• [What the exercise asks]: Each line from the one containing "refine regAdd_keep ?_" through the end of the data below is to be output verbatim, with no lines added or left out.

(Collected data entries)
- - - - -

-- ==== Sys2Proof/Laws/KeepOps.lean ====
section
/-!
SUPPORT. What every operation of Machine/Ops.lean keeps.
-/
namespace Sys2Proof.Machine
set_option Elab.async false

variable {m l k : Bool} {s0 : State}

theorem fresh_keep {s : State} (h : Keep m l k s0 s) : Keep m l k s0 (fresh s).2 := by
  unfold fresh
  repeat' with_reducible first
    | assumption
    | refine keep_ite_snd ?_ (fun _ => ?_)
    | refine keep_ite ?_ (fun _ => ?_)
    | refine keep_mk ?_ rfl rfl rfl rfl rfl rfl rfl rfl

theorem freshBelow_keep {s : State} {n : Nat} (h : Keep m l k s0 s) : Keep m l k s0 (freshBelow s n).2 := by
  unfold freshBelow
  repeat' with_reducible first
    | assumption
    | refine keep_ite_snd ?_ (fun _ => ?_)
    | refine keep_ite ?_ (fun _ => ?_)
    | refine keep_mk ?_ rfl rfl rfl rfl rfl rfl rfl rfl

theorem stamp_keep {s : State} (h : Keep m l k s0 s) : Keep m l k s0 (stamp s).2 := by
  unfold stamp
  repeat' with_reducible first
    | assumption
    | refine freshBelow_keep ?_

theorem devPut_keep {s : State} {addr : Nat} {b : Byte} (h : Keep m l k s0 s) : Keep m l k s0 (devPut s addr b) := by
  unfold devPut
  split
  · exact ⟨h.queue, fun i => ⟨(h.inv i).1, (h.inv i).2.1, tabWf_set (d := fun _ => 0) (h.inv i).2.2.1, (h.inv i).2.2.2⟩,
      h.arc, h.mode, h.lock, h.tick⟩
  · exact ⟨h.queue, fun i => ⟨tabWf_set (d := fun _ => 0) (h.inv i).1, (h.inv i).2.1, (h.inv i).2.2.1, (h.inv i).2.2.2⟩,
      h.arc, h.mode, h.lock, h.tick⟩

theorem devWrite_keep : ∀ {bs : List Byte} {s : State} {a : Nat}, Keep m l k s0 s → Keep m l k s0 (devWrite s a bs)
  | [], _, _, h => h
  | _ :: bs, _, _, h => devWrite_keep (bs := bs) (devPut_keep h)

theorem countDeny_keep {s : State} (h : Keep m l k s0 s) : Keep m l k s0 (countDeny s) := by
  unfold countDeny
  repeat' with_reducible first
    | assumption
    | refine setFlag_keep ?_
    | refine keep_ite ?_ (fun _ => ?_)
    | refine keep_mk ?_ rfl rfl rfl rfl rfl rfl rfl rfl

theorem logAt_keep {s : State} {u : Nat} {fn : Nat} {code : Nat} {arg : Nat} (h : Keep m l k s0 s) : Keep m l k s0 (logAt s u fn code arg) := by
  unfold logAt
  dsimp only
  repeat' split
  · exact h
  · exact ⟨h.queue, fun i => ⟨(h.inv i).1, (h.inv i).2.1, tabWf_set (d := fun _ => 0) (h.inv i).2.2.1, (h.inv i).2.2.2⟩,
      h.arc, h.mode, h.lock, h.tick⟩
  · exact countDeny_keep h

theorem logNow_keep {s : State} {fn : Nat} {code : Nat} {arg : Nat} (h : Keep m l k s0 s) : Keep m l k s0 (logNow s fn code arg) := by
  unfold logNow
  repeat' with_reducible first
    | assumption
    | refine stamp_keep ?_
    | refine logAt_keep ?_

theorem logBound_keep {s : State} {fn : Nat} {code : Nat} {arg : Nat} (h : Keep m l k s0 s) : Keep m l k s0 (logBound s fn code arg) := by
  unfold logBound
  repeat' with_reducible first
    | assumption
    | refine logAt_keep ?_

theorem raise_keep {s : State} {fn : Nat} {b : Nat} {i1 : Nat} {i2 : Nat} (h : Keep m l k s0 s) : Keep m l k s0 (raise s fn b i1 i2) := by
  unfold raise
  repeat' with_reducible first
    | assumption
    | refine setFlag_keep ?_
    | refine logNow_keep ?_
    | refine keep_ite ?_ (fun _ => ?_)

theorem accessErr_keep {s : State} {pf : Pf} {addr : Nat} {kind : Nat} (h : Keep m l k s0 s) : Keep m l k s0 (accessErr s pf addr kind) := by
  unfold accessErr
  repeat' with_reducible first
    | assumption
    | refine logNow_keep ?_

theorem parityAccess_keep {s : State} (h : Keep m l k s0 s) : Keep m l k s0 (parityAccess s) := by
  unfold parityAccess
  repeat' with_reducible first
    | assumption
    | refine raise_keep ?_
    | refine keep_ite ?_ (fun _ => ?_)
    | refine keep_mk ?_ rfl rfl rfl rfl rfl rfl rfl rfl

theorem denyAccess_keep {s : State} (h : Keep m l k s0 s) : Keep m l k s0 (denyAccess s) := by
  unfold denyAccess
  repeat' with_reducible first
    | assumption
    | refine raise_keep ?_
    | refine keep_ite ?_ (fun _ => ?_)
    | refine keep_mk ?_ rfl rfl rfl rfl rfl rfl rfl rfl

theorem devAsk_keep {s : State} {m_1 : Nat} {addr : Nat} {len : Nat} {wr : Bool} (h : Keep m l k s0 s) : Keep m l k s0 (devAsk s m_1 addr len wr).2 := by
  unfold devAsk
  repeat' with_reducible first
    | assumption
    | refine denyAccess_keep ?_
    | refine raise_keep ?_
    | refine keep_ite_snd ?_ (fun _ => ?_)

theorem parityRead_keep {s : State} {addr : Nat} {len : Nat} (h : Keep m l k s0 s) : Keep m l k s0 (parityRead s addr len).2 := by
  unfold parityRead
  repeat' with_reducible first
    | assumption
    | refine freshBelow_keep ?_
    | refine parityAccess_keep ?_
    | refine keep_ite_snd ?_ (fun _ => ?_)

theorem rickRead_keep {s : State} {m_1 : Nat} {addr : Nat} {len : Nat} (h : Keep m l k s0 s) : Keep m l k s0 (rickRead s m_1 addr len).2 := by
  unfold rickRead
  repeat' with_reducible first
    | assumption
    | refine devAsk_keep ?_
    | refine parityRead_keep ?_
    | refine keep_ite_snd ?_ (fun _ => ?_)

theorem regAdd_keep {s : State} {a : Nat} {hi : Nat} {lo : Nat} {n : Nat} (h : Keep m l k s0 s) : Keep m l k s0 (regAdd s a hi lo n) := by
  unfold regAdd
  repeat' with_reducible first
    | assumption
    | refine regPut_keep ?_

theorem blkErrs_keep {s : State} {n : Nat} {m_2 : Nat} {last : Nat} (h : Keep m l k s0 s) : Keep m l k s0 (blkErrs s n m_2 last) := by
  unfold blkErrs
  repeat' with_reducible first
    | assumption
    | refine raise_keep ?_
    | refine regAdd_keep ?_
    | refine keep_ite ?_ (fun _ => ?_)
    | refine keep_mk ?_ rfl rfl rfl rfl rfl rfl rfl rfl

theorem blkLook_keep {s : State} {groups : List Nat} (h : Keep m l k s0 s) : Keep m l k s0 (blkLook s groups).2 := by
  unfold blkLook
  repeat' with_reducible first
    | assumption
    | refine blkErrs_keep ?_
    | refine keep_ite_snd ?_ (fun _ => ?_)
    | refine keep_ite ?_ (fun _ => ?_)
    | refine keep_mk ?_ rfl rfl rfl rfl rfl rfl rfl rfl

theorem blkRead_keep {s : State} {addr : Nat} {bs : List Byte} (h : Keep m l k s0 s) : Keep m l k s0 (blkRead s addr bs).2.2 := by
  unfold blkRead
  repeat' with_reducible first
    | assumption
    | refine blkLook_keep ?_

end Sys2Proof.Machine
end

- - - - -

• [Answer]:
    | refine regAdd_keep ?_
    | refine keep_ite ?_ (fun _ => ?_)
    | refine keep_mk ?_ rfl rfl rfl rfl rfl rfl rfl rfl

theorem blkLook_keep {s : State} {groups : List Nat} (h : Keep m l k s0 s) : Keep m l k s0 (blkLook s groups).2 := by
  unfold blkLook
  repeat' with_reducible first
    | assumption
    | refine blkErrs_keep ?_
    | refine keep_ite_snd ?_ (fun _ => ?_)
    | refine keep_ite ?_ (fun _ => ?_)
    | refine keep_mk ?_ rfl rfl rfl rfl rfl rfl rfl rfl

theorem blkRead_keep {s : State} {addr : Nat} {bs : List Byte} (h : Keep m l k s0 s) : Keep m l k s0 (blkRead s addr bs).2.2 := by
  unfold blkRead
  repeat' with_reducible first
    | assumption
    | refine blkLook_keep ?_

end Sys2Proof.Machine
end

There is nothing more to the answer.